Convenient. Mark frowned at a man walking down the hall in a hospital gown, tugging at the back flap. “What about witnesses?” Highway 98 was a major thoroughfare. Someone had to have seen something.
“My guys are checking, knocking on doors, but so far no one saw a thing.”
“Maybe we’ll get lucky.” Mark said it, but he didn’t store any faith in it. These days, people just didn’t want to get involved.
“I’m still trying to figure out why she was on Highway 98 on foot. Her car was in the garage at her home, and it started right up. So why was she walking?”
That mystery Mark could solve. “Dutch uses markers so she can’t leave the house without his knowledge. He puts them everywhere—on doors, drawers, windows, even on cabinets in the kitchen. If the tires on her car roll an inch on the garage floor, he knows it.”
“What about phones? We didn’t see a single one in the house. Just empty jacks.”
“When he leaves, he takes them with him so she can’t call anyone, and he empties her wallet so she can’t call a cab.”
“Good grief.”
“She keeps a private money stash, though. She’s always got cab fare.” Mark had made sure of that.
“I can’t believe she puts up with that and stays with him.” Jeff caught himself. “Sorry, I shouldn’t have said that.”
“No need to apologize for saying what I’ve been thinking for years.” Mark checked the clock—nearly ten thirty—and then the heavy doors.
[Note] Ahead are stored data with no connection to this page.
/-- `ats` (R266). -/
def execAts (h : Hdr) (m : AMod) (d a b : Opnd) (disp : Word) (s : State) : Out :=
  let w := if m.w64 then 8 else 4
  issueM h [(a, false), (b, m.w64)] [(d, m.w64)] false (fun _ => false)
    (fun s p act =>
      let s1 := s.latch s.cur act ((lanesOf act).map (fun l => (l, padAddr p a disp l))) 0x202 0
      s1.padRun s.cur ⟨⟨.atomic, false⟩, w, ordRel m.ord, true, 0x202⟩ h.lsi.val
        (opMask [(a, false), (b, m.w64), (d, m.w64)]) false
        (fun p s l off _ =>
          match s.padLoad p.team off w with
          | .fail c => .fail c
          | .val s1 x => .val (s1.padStore p.team off w
              (atomicNew m x (if aopCombines m.op then p.val 0 m.w64 b l else p.valF 0 .f32 b l))) x)
        (atomEnts false) (fun _ s rs => s.landLater s.cur d m.w64 (ordAcq m.ord) rs)) s

/-! ### Barriers (R162, R273) -/

def Team.exitedOf (t : Team) (sq : Nat) : Mask := Store.get 0 t.exited sq
def Team.squadEnded (t : Team) (sq : Nat) : Bool := t.ended.contains sq || t.exitedOf sq == 0xFFFF

/-- Every squad has arrived in the next phase or has ended (R162). -/
def Team.barFull (t : Team) (b : Bar) : Bool :=
  !b.arr0.isEmpty && (List.range t.sqn).all (fun q =>
    t.squadEnded q || (Store.get 0 b.arr0 q ||| t.exitedOf q) == 0xFFFF)

/-- Complete the phases that are complete: at most the two that lanes are recorded for. -/
def Team.barStep (t : Team) (b : Bar) : Bar :=
  let one := fun (b : Bar) => if t.barFull b then { b with done := b.done + 1, arr0 := b.arr1, arr1 := [] } else b
  one (one b)

/-- Complete phases of every barrier (R162). -/
def Team.barAll (t : Team) : Team :=
  let step := fun (m : Store Bar) (i : Nat) => Store.set Bar.fresh m i (t.barStep (Store.get Bar.fresh t.bars i))
  { t with bars := (List.range 8).foldl step t.bars }

/-- Record lanes of a squad for their next phases (R162).  When the lanes of one arrival fall in two phases, the squad's most
recent arrival is in the later one: the spec does not say (log 29). -/
def Bar.record (b : Bar) (sq : Nat) (m : Mask) : Bar :=
  let a0 := Store.get 0 b.arr0 sq
  let again := m &&& a0
  { b with
    arr0 := Store.set 0 b.arr0 sq (a0 ||| m)
    arr1 := Store.set 0 b.arr1 sq (Store.get 0 b.arr1 sq ||| again)
    last := Store.set 0 b.last sq (if again = 0 then b.done + 1 else b.done + 2) }

/-- A lane is recorded for two phases already: the arrival waits (R162). -/
def Bar.fullFor (b : Bar) (sq : Nat) (m : Mask) : Bool := (m &&& Store.get 0 b.arr0 sq &&& Store.get 0 b.arr1 sq) != 0

/-- `bar` (R162, R260, R273): the release condition, then the message to the barrier unit. -/
def execBar (h : Hdr) (id : Fin 8) (_mx : Bool) (s : State) : Out :=
  issueM h [] [] true (fun _ => false)
    (fun s p _ => match s.releaseWait s.cur with
      | some s1 => .stay s1
      | none => .stay ((s.post (.arrive s.cur p.team p.sq id.val p.amask true)).block s.cur (.phase id.val 0 false))) s

/-- `bara` (R162, R260, R273): long; its arrival waits for the release condition, and holds no later instruction. -/
def execBara (h : Hdr) (id : Fin 8) (_mx : Bool) (s : State) : Out :=
  issueM h [] [] false (fun _ => false) (fun s _ _ => .done (s.pendCond s.cur (.arrive id.val) false)) s

/-- `barw` (R162, R273). -/
def execBarw (h : Hdr) (id : Fin 8) (s : State) : Out :=
  issueM h [] [] true (fun _ => false)
    (fun s p _ => .stay ((s.post (.arrive s.cur p.team p.sq id.val 0 true)).block s.cur (.phase id.val 0 true))) s

/-- An earlier message of the same part is still on its way: messages of one part arrive in order (R71). -/
def msgPid : Msg → Option Nat
  | .arrive pid _ _ _ _ _ => some pid
  | .sgo pid _ _ _ => some pid
  | .swt pid _ _ _ _ => some pid
  | .join pid _ => some pid
  | .command pid _ _ => some pid
  | _ => none

namespace State

def earlierMsg (s : State) (k pid : Nat) : Bool :=
  s.fab.msgs.any (fun e => decide (e.1 < k) && (match e.2 with | some m => msgPid m == some pid | none => false))

end State

/-- BARRIER_ARRIVAL (R162). -/
def execBarrierArrival (k : Nat) (s : State) : Out :=
  match s.msg k with
  | some (.arrive pid tk sq id m wait) =>
    let t := s.team tk
    let b := Store.get Bar.fresh t.bars id
    if !s.arrives k then .next s
    else if s.earlierMsg k pid || b.fullFor sq m then .next (s.landed k)
    else
      let b1 := if m = 0 then b else b.record sq m
      let n := Store.get 0 b1.last sq
      let s1 := (s.dropMsg k).setTeam tk ({ t with bars := Store.set Bar.fresh t.bars id b1 }).barAll
      let s2 := if !wait then s1 else s1.mapPart pid (fun p => match p.st with
        | .blocked (.phase i 0 w) r => if i == id then
            { p with st := .blocked (.phase i n w) (r || n == 0) } else p
        | _ => p)
      .next (s2.evalWaits tk)
  | _ => .next s

/-! ### Stage rings (R159, R274) -/

/-- `sgo` (R159, R260, R274): long; its message waits for the release condition. -/
def execSgo (h : Hdr) (ring : Fin 8) (_mx : Bool) (a : Opnd) (s : State) : Out :=
  issueM h [(a, false)] [] false (fun _ => false)
    (fun s p act =>
      if (s.team p.team).rings ≤ ring.val then
        .trap s .scratchBounds act ((lanesOf act).map (fun l => (l, BitVec.ofNat 64 ring.val)))
      else
        .done (s.pendCond s.cur (.go ring.val (p.val 0 false a 0 % 8)) false)) s

/-- `swt` (R159, R274). -/
def execSwt (h : Hdr) (ring : Fin 8) (a b : Opnd) (s : State) : Out :=
  issueM h [(a, false), (b, false)] [] true (fun _ => false)
    (fun s p act =>
      if (s.team p.team).rings ≤ ring.val then
        .trap s .scratchBounds act ((lanesOf act).map (fun l => (l, BitVec.ofNat 64 ring.val)))
      else
        let k := p.val 0 false a 0 % 8
        let f := p.val 0 false b 0 % 2 == 1
        .stay ((s.post (.swt s.cur p.team ring.val k f)).block s.cur (.stage ring.val k f))) s

/-- STAGE_GO (R159): the phase bit is inverted, and waiting `swt` compare again. -/
def execStageGo (k : Nat) (s : State) : Out :=
  match s.msg k with
  | some (.sgo pid tk r st) =>
    if !s.arrives k then .next s
    else if s.earlierMsg k pid then .next (s.landed k)
    else .next (((s.dropMsg k).mapTeam tk (fun t =>
      { t with stages := t.stages ^^^ BitVec.ofNat 64 (2 ^ (8 * r + st)) })).evalWaits tk)
  | _ => .next s

/-- STAGE_WAIT (R159): the unit compares an `swt` against the phase bit. -/
def execStageWait (k : Nat) (s : State) : Out :=
  match s.msg k with
  | some (.swt pid tk _ _ _) =>
    if !s.arrives k then .next s
    else if s.earlierMsg k pid then .next (s.landed k)
    else .next ((s.dropMsg k).evalWaits tk)
  | _ => .next s

/-! ### Waking (R143, R163) -/

/-- The part after a wait has completed. -/
def Part.awake (p : Part) (cyc : Nat) (pc : Word) : Part :=
  { p with st := if p.pend.isEmpty then .ready else .switched, pc := pc, umask := 0, mi := MemOp.idle, restrict := none, flushed := false
           bpPass := none, issues := p.issues + 1, lastIssue := cyc }

/-- The part READY at the instruction at which it waited, which runs again (R350). -/
def Part.again (p : Part) (cyc : Nat) : Part :=
  { p with
    st := if p.pend.isEmpty then .ready else .switched
    recWake := false
    umask := 0
    mi := MemOp.idle
    restrict := none
    flushed := false
    lastIssue := cyc }

/-- A record formed for an engine command (R344, R350). -/
def FRec.engine (r : FRec) : Bool := decide (3 ≤ r.kind)

/-- The end of an `mwait` or `qwait`: the squad's unassigned engine records raise the part's DEFER count (R350), and
`mwait` copies the status word (R295). -/
def State.cmdsDone (s : State) (pid : Nat) (mw : Bool) : State :=
  let p := s.part pid
  let t := s.team p.team
  let mine := fun (r : FRec) => r.sq == p.sq && r.engine && !r.assigned
  let q := { p.awake s.cyc (p.pc + 1) with
    defer := p.defer + (t.recs.filter mine).length
    mstat := if mw then t.mstat else p.mstat
    cmds := if mw then [] else p.cmds }
  (s.setPart pid q).setTeam p.team { t with recs := t.recs.map (fun r => if mine r then { r with assigned := true } else r) }

/-- PART_WAKE (R163, R295, R301, R350): a reported wake reaches a BLOCKED part, which continues after its instruction.  No
wake is reported for a squad that the barrier unit has killed (R313). -/
def execPartWake (pid : Nat) (s : State) : Out :=
  let p := s.part pid
  if !p.live || (s.team p.team).frozen || (s.team p.team).ended.contains p.sq then .next s
  else
    match p.st with
    | .blocked w true =>
      (match w with
      | .held _ _ cont none => .next (s.setPart pid (p.awake s.cyc cont))
      | .held _ _ _ (some _) => .next s
      | .cmds _ mw => .next (s.cmdsDone pid mw)
      | .tick _ => .next s
      | .remote _ _ => .next s
      | _ => .next (s.setPart pid (p.awake s.cyc (p.pc + 1))))
    | _ => .next s

/-- SLEEP_WAKE and TWAIT_WAKE (R316, R317): the tick has reached the target; on a stopped package no time passes (R408). -/
def wakeTick (pid : Nat) (s : State) : State :=
  let p := s.part pid
  match p.st with
  | .blocked (.tick t) _ =>
    if p.live && !(s.team p.team).frozen && !s.pkgStopped (unitPkg p.unit) && decide (t.toNat ≤ (s.tickAt p.unit).toNat) then
      s.setPart pid (p.awake s.cyc (p.pc + 1))
    else s
  | _ => s

def execSleepWake (pid : Nat) (s : State) : Out := .next (wakeTick pid s)
def execTwaitWake (pid : Nat) (s : State) : Out := .next (wakeTick pid s)

end Sys2Proof.Machine
end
The harsh light glinted off the metal push plate. “Annie has her reasons.”
“It’s her life,” Jeff said. “We have to respect her decisions.”
“Yeah, whether or not we like them.” Ben and Kelly walked into the ICU waiting room. Nora and Clyde came in behind them. Over their shoulders, Mark saw Harvey stop at the nurses’ station. “Listen.” Mark tipped the phone closer to his mouth and dropped his voice. “Keep me posted, and I’ll do the same with you. Remember that my old team is in town. They’ll help in any way they can.” He reeled off Joe’s and Tim’s cell phone numbers.
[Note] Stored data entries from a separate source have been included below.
-- ==== Sys2Proof/Machine/Launch.lean ====
section
/-! DEFINITION. Launches (R320 to R338): queues and doorbells, checks, admission, placement, bind records, completion. -/

namespace Sys2Proof.Machine

/-- Queue registers of a partition, in block 5 of hub 0 (R322). -/
def lqOff (prt q : Nat) : Nat := 0x51000 + 0x200 * prt + 0x20 * q

/-- LOG of LQCFG as it acts (R322). -/
def lqLog (cfg : DWord) : Nat := min 12 (cfg.toNat % 16)

/-! ### Fields of packets, headers and roles (R320, R321, R324) -/

def Launch.pk (l : Launch) (off n : Nat) : Nat := fieldOf l.packet off n
def Launch.hd (l : Launch) (off n : Nat) : Nat := fieldOf l.header off n
def Launch.teams (l : Launch) : Nat := l.pk 8 2 * l.pk 10 2 * l.pk 12 2
def Launch.timed (l : Launch) : Bool := (l.hd 6 2).testBit 1
/-- Macros of a team's allocation (R20, R328). -/
def Launch.need (l : Launch) : Nat := (l.hd 24 4 + 65535) / 65536 + l.hd 22 2
def Launch.squads (l : Launch) : Nat := l.roles.foldl (fun a r => a + r.squads) 0

/-- Any byte of a range is not zero. -/
def anyByte (bs : List Byte) (off n : Nat) : Bool := ((bs.drop off).take n).any (fun b => b != 0)

/-- The packet checks (R328, PACKET). -/
def packetBad (k : List Byte) : Bool :=
  let f := fieldOf k
  anyByte k 121 3 || decide (2 ≤ f 120 1) || (decide (3 < f 14 1) && f 14 1 != 255) || decide (2 < f 15 1) ||
    f 8 2 == 0 || f 10 2 == 0 || f 12 2 == 0 || f 0 8 % 64 != 0 || f 96 8 % 8 != 0 || f 112 8 % 64 != 0 ||
    [32, 48, 64, 80].any (fun o => f o 8 % 8 != 0)

def winOk (w : Nat) : Bool := w == 8 || w == 16 || w == 24 || w == 32

/-- Limits of a role record (R321). -/
def roleBad (code : Nat) (r : List Byte) : Bool :=
  let f := fieldOf r
  decide (3 < f 0 1) || f 1 1 == 0 || decide (32 < f 1 1) || !winOk (f 2 1) || anyByte r 3 1 || anyByte r 8 8 ||
    decide (code ≤ f 4 4)

/-- Limits of the header (R320, R328). -/
def headerBad (h : List Byte) (roles : List (List Byte)) : Bool :=
  let f := fieldOf h
  let code := f 8 4 / 12
  f 0 4 != 0x37424D4B || f 4 2 != 1 || decide (16 ≤ f 6 2) || f 8 4 == 0 || f 8 4 % 12 != 0 || !winOk (f 12 1) ||
    f 13 1 == 0 || decide (4 < f 13 1) || decide (8 < f 14 1) || decide (32 < f 15 1) || f 16 4 % 4 != 0 ||
    decide (64 < f 20 2) || decide (1024 < f 22 2) || decide (67108864 < f 24 4) || f 28 4 % 16 != 0 ||
    f 32 2 == 0 || decide (255 < f 32 2) || decide (2 ≤ f 44 1) || decide (3 < f 45 1) || anyByte h 46 18 ||
    (f 36 4 != 0xFFFFFFFF && decide (code ≤ f 36 4)) || roles.any (roleBad code) ||
    decide (32 < roles.foldl (fun a r => a + fieldOf r 1 1) 0) || decide (1024 < (f 24 4 + 65535) / 65536 + f 22 2)

/-- A VA at a signed offset from the header (R320). -/
def hdrVa (khdr off : Nat) : Nat := (((khdr : Int) + num off 32 true) % 2 ^ 64).toNat

/-- Split a table of 16-byte records. -/
def chunks16 : Nat → List Byte → List (List Byte)
  | 0, _ => []
  | n + 1, bs => bs.take 16 :: chunks16 n (bs.drop 16)

namespace State

/-! ### Placement (R332 to R336) -/

/-- Teams resident on a stack. -/
def residents (s : State) (u : Nat) : List (Nat × Team) := s.teams.filter (fun e => e.2.v && e.1 / 256 == u)

/-- Packages of the domain, ascending. -/
def domain (s : State) : List Nat := (List.range 64).filter (fun k => s.mg.pkgs.contains k)

/-- Stacks of a partition in ascending (PKG, HOME) order (R337). -/
def partStacks (s : State) (prt : Nat) : List Nat :=
  s.domain.flatMap (fun k => (lanes16.filter (fun h => (Store.get 0 (s.partition prt).homes k).getLsbD h)).map
    (fun h => k * 32 + h))

def freeMacros (s : State) (u : Nat) : Nat := 1024 - (s.residents u).foldl (fun a t => a + t.2.mcount) 0

/-- Macros that no resident team holds. -/
def unusedMacros (s : State) (u : Nat) : List Nat :=
  let used := (s.residents u).flatMap (fun t => (List.range t.2.mcount).map (fun i => s.macroEntry u (t.2.mbase + i)))
  (List.range 1024).filter (fun m => !used.contains m)

/-- A free span of `n` map entries (R335): the lowest that starts at 0 or after a span. -/
def freeSpan (s : State) (u n : Nat) : Option Nat :=
  let ts := (s.residents u).map (fun t => (t.2.mbase, t.2.mcount))
  let free := fun (b : Nat) => decide (b + n ≤ 1024) && ts.all (fun t => decide (b + n ≤ t.1) || decide (t.1 + t.2 ≤ b))
  ((0 :: ts.map (fun t => t.1 + t.2)).filter free).foldl (fun (a : Option Nat) b =>
    match a with | none => some b | some c => some (min b c)) none

def freeTiles (s : State) (u : Nat) : List Nat :=
  let used := (s.residents u).flatMap (fun t => (List.range t.2.acct).map (fun n => t.2.tilemap.toNat / 2 ^ (5 * n) % 32))
  (List.range 32).filter (fun n => !used.contains n)

def freeEntry (s : State) (u : Nat) : Option Nat :=
  (List.range 256).find? (fun t => !(s.team (u * 256 + t)).v)

/-- Indices of the entries of a page table that anything has written. -/
def tableIx (s : State) (tbl : Nat) : List Nat :=
  ((s.mem.filterMap (fun e => if tbl ≤ e.1 ∧ e.1 < tbl + 0x8000 then some ((e.1 - tbl) / 8) else none)) ++
    (s.memKey.flatMap (fun e => if tbl ≤ e.1 * 64 ∧ e.1 * 64 < tbl + 0x8000 then
      (List.range 8).map (fun i => (e.1 * 64 - tbl) / 8 + i) else []))).eraseDups

/-- The 64 KiB frames, by first frame and number, that the table at `tbl` of level `lvl` and those below it use or map
(R33, R34). -/
def tableFrames (s : State) (prt : Nat) : Nat → Nat → Nat → List (Nat × Nat)
  | 0, _, _ => []
  | n + 1, lvl, tbl => (tbl / 65536, 1) :: (s.tableIx tbl).flatMap (fun i =>
      let e := s.pteAt prt (tbl + 8 * i)
      if !e.getLsbD 0 then []
      else if lvl = 4 || e.getLsbD 11 then [(bitsOf e.toNat 55 16, 2 ^ pageBits lvl / 65536)]
      else s.tableFrames prt n (lvl + 1) (bitsOf e.toNat 55 16 * 2 ^ 16 + (if e.getLsbD 15 then 2 ^ 15 else 0)))

/-- Frames of a partition's page tables, as unit `u` holds their root, and those they map. -/
def mappedFrames (s : State) (u prt : Nat) : List (Nat × Nat) :=
  let r := s.ptroot u prt
  if !r.getLsbD 0 then [] else s.tableFrames prt 4 1 (bitsOf r.toNat 55 15 * 2 ^ 15)

/-- Frames of replay storage at the bottom of a stack: those of a partition with a replay mode and no granules, at its first stack
(R412, log 36). -/
def replayFrames (s : State) (u prt : Nat) : List (Nat × Nat) :=
  let p := s.partition prt
  if p.replay == 0 || p.homes.any (fun h => h.2.toNat / 65536 != 0) || (s.partStacks prt).head? != some u then []
  else [(0, Config.replayPages)]

/-- A free run of `n` 64 KiB frames for spill areas (R24): its SPA[55:16].  The pool is the lane-mappable DRAM without the runs
of resident teams, replay storage and the frames of the partition's page tables; the run is taken from the top (log 17). -/
def freeRun (s : State) (u prt n : Nat) : Option Nat :=
  let ts := s.replayFrames u prt ++ (s.residents u).map (fun t => (t.2.spillbase % 2 ^ 29, t.2.spillu * t.2.sqn)) ++
    (s.mappedFrames u prt).filterMap (fun x => if x.1 / 2 ^ 29 = u then some (x.1 % 2 ^ 29, x.2) else none)
  let free := fun (e : Nat) => decide (n ≤ e) && ts.all (fun t => decide (e ≤ t.1) || decide (t.1 + t.2 + n ≤ e))
  (((0xFC000 :: ts.map Prod.fst).filter (fun e => decide (e ≤ 0xFC000) && free e)).foldl (fun (a : Option Nat) b =>
    match a with | none => some b | some c => some (max b c)) none).map (fun e => u * 2 ^ 29 + e - n)

/-- A stack has all that a team of the launch needs (R332). -/
def stackFits (s : State) (l : Launch) (u : Nat) : Bool :=
  decide (l.need ≤ s.freeMacros u) && (s.freeSpan u l.need).isSome && decide (l.hd 15 1 ≤ (s.freeTiles u).length) &&
    (s.freeEntry u).isSome && (s.freeRun u l.prt (l.squads * l.hd 32 2)).isSome

/-- The stack a team goes to: the most free macros, ties to the lowest virtual number (R332). -/
def bestStack (s : State) (l : Launch) : Option Nat :=
  ((s.partStacks l.prt).filter (s.stackFits l)).foldl (fun (a : Option Nat) u =>
    match a with
    | none => some u
    | some b => if s.freeMacros b < s.freeMacros u ||
        (s.freeMacros b == s.freeMacros u && decide (s.stackId u l.prt < s.stackId b l.prt)) then some u else some b) none

/-- The bind records of a team, one for each role (R334): START, then ENTRY, TSLOT, SQFIRST, SQN. -/
def bindWords (start e : Nat) : List Role → Nat → Nat → List (DWord × DWord)
  | [], _, _ => []
  | r :: rs, i, sq =>
    (BitVec.ofNat 64 start, BitVec.ofNat 64 (r.entry.toNat + 2 ^ 32 * (e + 256 * i) + 2 ^ 48 * sq +
      2 ^ 56 * (r.squads + 64 * (r.win / 8 - 1)))) :: bindWords start e rs (i + 1) (sq + r.squads)

/-- Give a new team its span, tiles, spill run and team-table entry on a stack (R20 to R24, R89, R334, R335). -/
def bindTeam (s : State) (l : Launch) (k u : Nat) : State × Nat :=
  let nx := l.pk 8 2
  let ny := l.pk 10 2
  let e := (s.freeEntry u).getD 0
  let base := (s.freeSpan u l.need).getD 0
  let macs := (s.unusedMacros u).take l.need
  let tiles := (s.freeTiles u).take (l.hd 15 1)
  let run := (s.freeRun u l.prt (l.squads * l.hd 32 2)).getD 0
  let t : Team := { Team.absent with
    v := true
    launch := l.id
    tx := BitVec.ofNat 16 (k % nx)
    ty := BitVec.ofNat 16 (k / nx % ny)
    tz := BitVec.ofNat 16 (k / (nx * ny))
    sqn := l.squads
    restartable := (l.hd 6 2).testBit 0
    mbase := base
    mcount := l.need
    acct := l.hd 15 1
    rings := l.hd 14 1
    spillu := l.hd 32 2
    spillbase := run
    bindtick := s.tick
    tilemap := BitVec.ofNat 160 ((tiles.zipIdx).foldl (fun a x => a + x.1 * 2 ^ (5 * x.2)) 0)
    prt := l.prt
    dmac := (l.hd 24 4 + 65535) / 65536 }
  let s1 := (macs.zipIdx).foldl (fun (s : State) m => s.setMacroEntry u (base + m.2) m.1) s
  let s2 := tiles.foldl (fun (s : State) n => s.zeroBytes (tileSpa u n) 0x20000) s1
  (s2.setTeam (u * 256 + e) t, u * 256 + e)

/-- Queue the bind records of a team with a start tick. -/
def queueBinds (s : State) (l : Launch) (tk start : Nat) : State :=
  let ws := (bindWords start (tk % 256) l.roles 0 0).map (fun w => (tk / 256, w.1, w.2))
  { s with mg := { s.mg with
    recs := s.mg.recs ++ ws
    starts := Store.set 0 s.mg.starts (tk / 256) (BitVec.ofNat 64 start) } }

/-- Place the teams of a TIMED launch (R333): every team, or none; returns the teams with their starts. -/
def placeTimed (s : State) (l : Launch) (k : Nat) (cnt : List (Nat × Nat)) : Nat → Option (State × List (Nat × Nat))
  | 0 => some (s, [])
  | n + 1 =>
    match s.bestStack l with
    | none => none
    | some u =>
      let c := ((cnt.find? (fun x => x.1 == u)).map Prod.snd).getD 0
      let r := s.bindTeam l k u
      (r.1.placeTimed l (k + 1) ((u, c + 1) :: cnt.filter (fun x => x.1 != u)) n).map (fun x =>
        (x.1, (r.2, l.pk 24 8 + c * l.hd 34 2) :: x.2))

/-- Teams a partition's stacks can hold when they are empty (R328, TIMED). -/
def capacity (s : State) (l : Launch) : Nat :=
  let per := min (if l.need = 0 then 256 else 1024 / l.need) (min (if l.hd 15 1 = 0 then 256 else 32 / l.hd 15 1)
    (min 256 (0xFC000 / (max 1 (l.squads * l.hd 32 2)))))
  per * (s.partStacks l.prt).length

/-! ### Taking, checking and completing (R323, R327 to R331) -/

def queueOf (s : State) (prt q : Nat) : List (Nat × Launch) :=
  s.mg.launches.filter (fun e => e.2.ex && e.2.prt == prt && e.2.q == q)

/-- The oldest launch of a queue not yet admitted (R326). -/
def queueHead (s : State) (prt q : Nat) : Option Nat :=
  (((s.queueOf prt q).filter (fun e => e.2.st == .queued)).foldl (fun (a : Option (Nat × Launch)) e =>
    match a with
    | none => some e
    | some b => if e.2.seq < b.2.seq then some e else a) none).map Prod.fst

/-- The launch before another in its queue, when it has not completed (R326, SERIAL). -/
def prevOpen (s : State) (l : Launch) : Bool :=
  (s.queueOf l.prt l.q).any (fun e => e.2.pos == (l.pos + 2 ^ 32 - 1) % 2 ^ 32 && decide (e.2.seq < l.seq))

/-- The next launch id of a partition: never 0 and never one in use (R331). -/
def nextLaunchId (s : State) (prt : Nat) : Word :=
  let n := (s.partition prt).nextId.toNat
  BitVec.ofNat 32 ((((List.range (s.mg.launches.length + 2)).map (fun i => (n + i) % 2 ^ 32)).find? (fun i =>
    i != 0 && !(s.launch (prt * 2 ^ 32 + i)).ex)).getD 1)

/-- Take a packet into the launch table (R323, R331, R417). -/
def takePacket (s : State) (prt q : Nat) (bs : List Byte) : State :=
  let id := s.nextLaunchId prt
  let l : Launch := { Launch.absent with
    ex := true
    prt := prt
    q := q
    id := id
    packet := bs
    seq := s.ids
    pos := (s.ureg 16 (lqOff prt q + 0x18)).toNat % 2 ^ 32 }
  let p := s.partition prt
  let s1 := (s.setLaunch (lkey prt id) l).setPartition prt { p with nextId := id + 1 }
  ({ s1 with ids := s.ids + 1 } : State).capture prt (.packet q s.tick bs)

/-- Take the entries of a queue up to TAIL (R323). -/
def takeEntries (s : State) (prt q : Nat) : Nat → State
  | 0 => s
  | n + 1 =>
    let o := lqOff prt q
    let head := (s.ureg 16 (o + 0x18)).toNat % 2 ^ 32
    let cfg := s.ureg 16 (o + 8)
    if head = (s.ureg 16 (o + 0x10)).toNat % 2 ^ 32 then s
    else
      match s.mgmtRead prt ((s.ureg 16 o).toNat + 128 * (head % 2 ^ lqLog cfg)) 0 128 with
      | none => s.setUreg 16 (o + 8) (cfg ||| 64)
      | some bs =>
        ((s.takePacket prt q bs).setUreg 16 (o + 0x18) (BitVec.ofNat 64 ((head + 1) % 2 ^ 32))).takeEntries prt q n

/-- Evaluate the wait events of a launch (R327); none when a counter cannot be read. -/
def evalEvents (s : State) (l : Launch) : Option Launch :=
  (List.range 4).foldl (fun (a : Option Launch) i =>
    match a with
    | none => none
    | some l =>
      let va := l.pk (32 + 16 * i) 8
      if va = 0 ∨ l.met.getD i false then some { l with met := l.met.set i true }
      else (s.mgmtRead l.prt va 0 8).map (fun bs => { l with met := l.met.set i (decide (l.pk (40 + 16 * i) 8 ≤ leNat bs)) }))
    (some l)

/-- The first reason to refuse a launch, with its header and roles (R328). -/
def checkLaunch (s : State) (l : Launch) : Nat × Launch :=
  let k := l.pk 0 8
  if packetBad l.packet then (1, l)
  else
    match s.mgmtRead l.prt k 2 64 with
    | none => (2, l)
    | some h =>
      let rc := if 1 ≤ fieldOf h 13 1 ∧ fieldOf h 13 1 ≤ 4 then fieldOf h 13 1 else 0
      match s.mgmtRead l.prt (hdrVa k (fieldOf h 28 4)) 2 (16 * rc),
          s.mgmtRead l.prt (hdrVa k (fieldOf h 16 4)) 2 (4 * min 64 (fieldOf h 20 2)) with
      | some rb, some _ =>
        let rs := chunks16 rc rb
        let l1 := { l with
          header := h
          roles := rs.map (fun r => ⟨fieldOf r 0 1, fieldOf r 1 1, fieldOf r 2 1, BitVec.ofNat 32 (fieldOf r 4 4)⟩)
          checked := true }
        if headerBad h rs then (3, l1)
        else if (fieldOf h 6 2).testBit 3 && !(s.partition l.prt).secure then (4, l1)
        else if (s.partStacks l.prt).isEmpty then (5, l1)
        else if l1.timed && (l1.pk 24 8 == 0 || decide (s.capacity l1 < l1.teams)) then (6, l1)
        else (0, l1)
      | _, _ => (2, l)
“You’re a step behind them. Joe’s already been in touch. They’ve been recruited to work in ways that won’t cost me my badge. With the budget cutbacks, we just don’t have the manpower we need to cast a wide net on finding witnesses.”
“You’re keeping my security team active at Three Gables, correct?” It wouldn’t surprise Mark to discover Dutch lurking in the woods on the reservation land adjacent to the property, looking for a way to wreck Lisa’s party. He would want to punish Lisa for Annie’s defying him and going over anyway. Hurting Lisa would most hurt Annie.
Twisted. Sick. Mark had been skeptical of this Georgia trip from the start and so was Jeff, which was why, when Peggy said Annie was coming to the party, Mark and Jeff agreed that since Jeff had the authority to make arrests, he would keep an eye on Annie until she got to Three Gables, and then Mark would take over.
“If Annie’s condition changes, let me know,” Jeff said. “Should I put a guard on her, or will you be there?”